**Exercise instructions**
How many lines of these entries hold the string "ownerOf"? Reply with the number alone.

**Input data**
★ ★ ★ ★

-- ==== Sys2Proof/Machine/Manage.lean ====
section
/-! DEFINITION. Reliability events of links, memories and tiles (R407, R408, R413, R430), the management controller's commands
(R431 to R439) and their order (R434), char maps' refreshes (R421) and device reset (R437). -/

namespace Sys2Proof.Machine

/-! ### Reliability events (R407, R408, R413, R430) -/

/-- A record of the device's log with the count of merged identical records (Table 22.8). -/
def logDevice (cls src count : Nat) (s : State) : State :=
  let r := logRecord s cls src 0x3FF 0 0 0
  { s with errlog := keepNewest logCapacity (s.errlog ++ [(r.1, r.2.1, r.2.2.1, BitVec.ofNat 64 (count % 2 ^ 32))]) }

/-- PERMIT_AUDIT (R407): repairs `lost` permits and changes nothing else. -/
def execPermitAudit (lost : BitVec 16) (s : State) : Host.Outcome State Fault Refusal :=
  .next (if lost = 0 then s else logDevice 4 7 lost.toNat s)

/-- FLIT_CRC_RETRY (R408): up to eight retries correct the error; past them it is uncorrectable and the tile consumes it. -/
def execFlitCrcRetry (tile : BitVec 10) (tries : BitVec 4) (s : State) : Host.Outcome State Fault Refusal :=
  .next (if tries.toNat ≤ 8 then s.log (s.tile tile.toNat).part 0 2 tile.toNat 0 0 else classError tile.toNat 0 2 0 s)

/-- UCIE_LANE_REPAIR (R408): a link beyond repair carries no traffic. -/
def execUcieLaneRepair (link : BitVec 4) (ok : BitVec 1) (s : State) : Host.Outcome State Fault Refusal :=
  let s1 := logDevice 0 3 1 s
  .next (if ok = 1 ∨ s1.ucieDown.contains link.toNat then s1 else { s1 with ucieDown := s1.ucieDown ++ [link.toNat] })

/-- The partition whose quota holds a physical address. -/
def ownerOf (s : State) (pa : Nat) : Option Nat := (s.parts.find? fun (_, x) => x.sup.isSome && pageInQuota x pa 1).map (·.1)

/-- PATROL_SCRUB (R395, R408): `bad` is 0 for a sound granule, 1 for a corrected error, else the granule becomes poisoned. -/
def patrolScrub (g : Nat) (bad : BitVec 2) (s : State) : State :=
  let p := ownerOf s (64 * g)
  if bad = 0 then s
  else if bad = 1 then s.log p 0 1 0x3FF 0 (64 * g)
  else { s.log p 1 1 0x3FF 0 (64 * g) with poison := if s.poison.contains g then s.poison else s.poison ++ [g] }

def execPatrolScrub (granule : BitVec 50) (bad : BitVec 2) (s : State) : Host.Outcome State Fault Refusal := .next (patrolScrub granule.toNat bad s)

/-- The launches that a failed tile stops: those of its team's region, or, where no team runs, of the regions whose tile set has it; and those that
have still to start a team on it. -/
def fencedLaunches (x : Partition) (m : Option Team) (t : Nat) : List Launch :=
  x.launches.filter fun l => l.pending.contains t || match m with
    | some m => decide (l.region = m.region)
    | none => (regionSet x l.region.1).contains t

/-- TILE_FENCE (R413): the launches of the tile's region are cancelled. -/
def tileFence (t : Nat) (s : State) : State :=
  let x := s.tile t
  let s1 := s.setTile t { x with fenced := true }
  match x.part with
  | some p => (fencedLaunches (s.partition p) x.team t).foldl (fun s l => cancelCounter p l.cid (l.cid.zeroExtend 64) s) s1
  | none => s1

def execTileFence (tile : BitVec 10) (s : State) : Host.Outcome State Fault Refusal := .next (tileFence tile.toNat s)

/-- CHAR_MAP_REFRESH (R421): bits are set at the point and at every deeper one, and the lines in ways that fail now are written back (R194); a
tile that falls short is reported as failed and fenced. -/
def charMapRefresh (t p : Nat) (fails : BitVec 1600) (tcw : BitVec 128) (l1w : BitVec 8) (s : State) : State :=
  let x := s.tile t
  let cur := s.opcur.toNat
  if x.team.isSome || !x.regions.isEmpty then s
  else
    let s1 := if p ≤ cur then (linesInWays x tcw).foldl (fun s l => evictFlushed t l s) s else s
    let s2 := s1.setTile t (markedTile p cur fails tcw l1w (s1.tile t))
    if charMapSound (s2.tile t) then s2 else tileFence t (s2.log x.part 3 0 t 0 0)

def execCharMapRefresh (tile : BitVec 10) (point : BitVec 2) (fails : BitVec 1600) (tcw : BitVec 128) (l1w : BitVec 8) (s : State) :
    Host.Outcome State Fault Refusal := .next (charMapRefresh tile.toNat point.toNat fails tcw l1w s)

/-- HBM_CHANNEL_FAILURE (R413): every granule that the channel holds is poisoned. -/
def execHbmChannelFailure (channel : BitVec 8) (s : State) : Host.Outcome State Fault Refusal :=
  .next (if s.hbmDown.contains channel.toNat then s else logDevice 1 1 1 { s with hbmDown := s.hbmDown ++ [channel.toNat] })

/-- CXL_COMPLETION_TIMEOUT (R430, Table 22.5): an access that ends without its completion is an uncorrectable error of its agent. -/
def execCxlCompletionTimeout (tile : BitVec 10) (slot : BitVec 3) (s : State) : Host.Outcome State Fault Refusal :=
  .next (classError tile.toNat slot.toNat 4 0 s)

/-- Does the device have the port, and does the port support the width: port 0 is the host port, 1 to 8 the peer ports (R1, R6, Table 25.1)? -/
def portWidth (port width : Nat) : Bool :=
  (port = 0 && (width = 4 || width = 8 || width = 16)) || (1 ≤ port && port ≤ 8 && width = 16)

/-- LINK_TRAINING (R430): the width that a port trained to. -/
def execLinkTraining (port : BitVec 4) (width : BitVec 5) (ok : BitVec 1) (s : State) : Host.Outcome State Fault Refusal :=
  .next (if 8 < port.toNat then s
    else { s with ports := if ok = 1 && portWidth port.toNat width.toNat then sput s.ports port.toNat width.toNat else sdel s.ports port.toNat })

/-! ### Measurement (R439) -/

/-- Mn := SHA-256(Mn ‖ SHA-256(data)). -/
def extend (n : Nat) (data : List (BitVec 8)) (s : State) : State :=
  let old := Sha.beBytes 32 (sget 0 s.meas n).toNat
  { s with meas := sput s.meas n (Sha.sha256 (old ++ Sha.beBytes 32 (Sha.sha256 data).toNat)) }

★ ★ ★ ★

**Result below**
2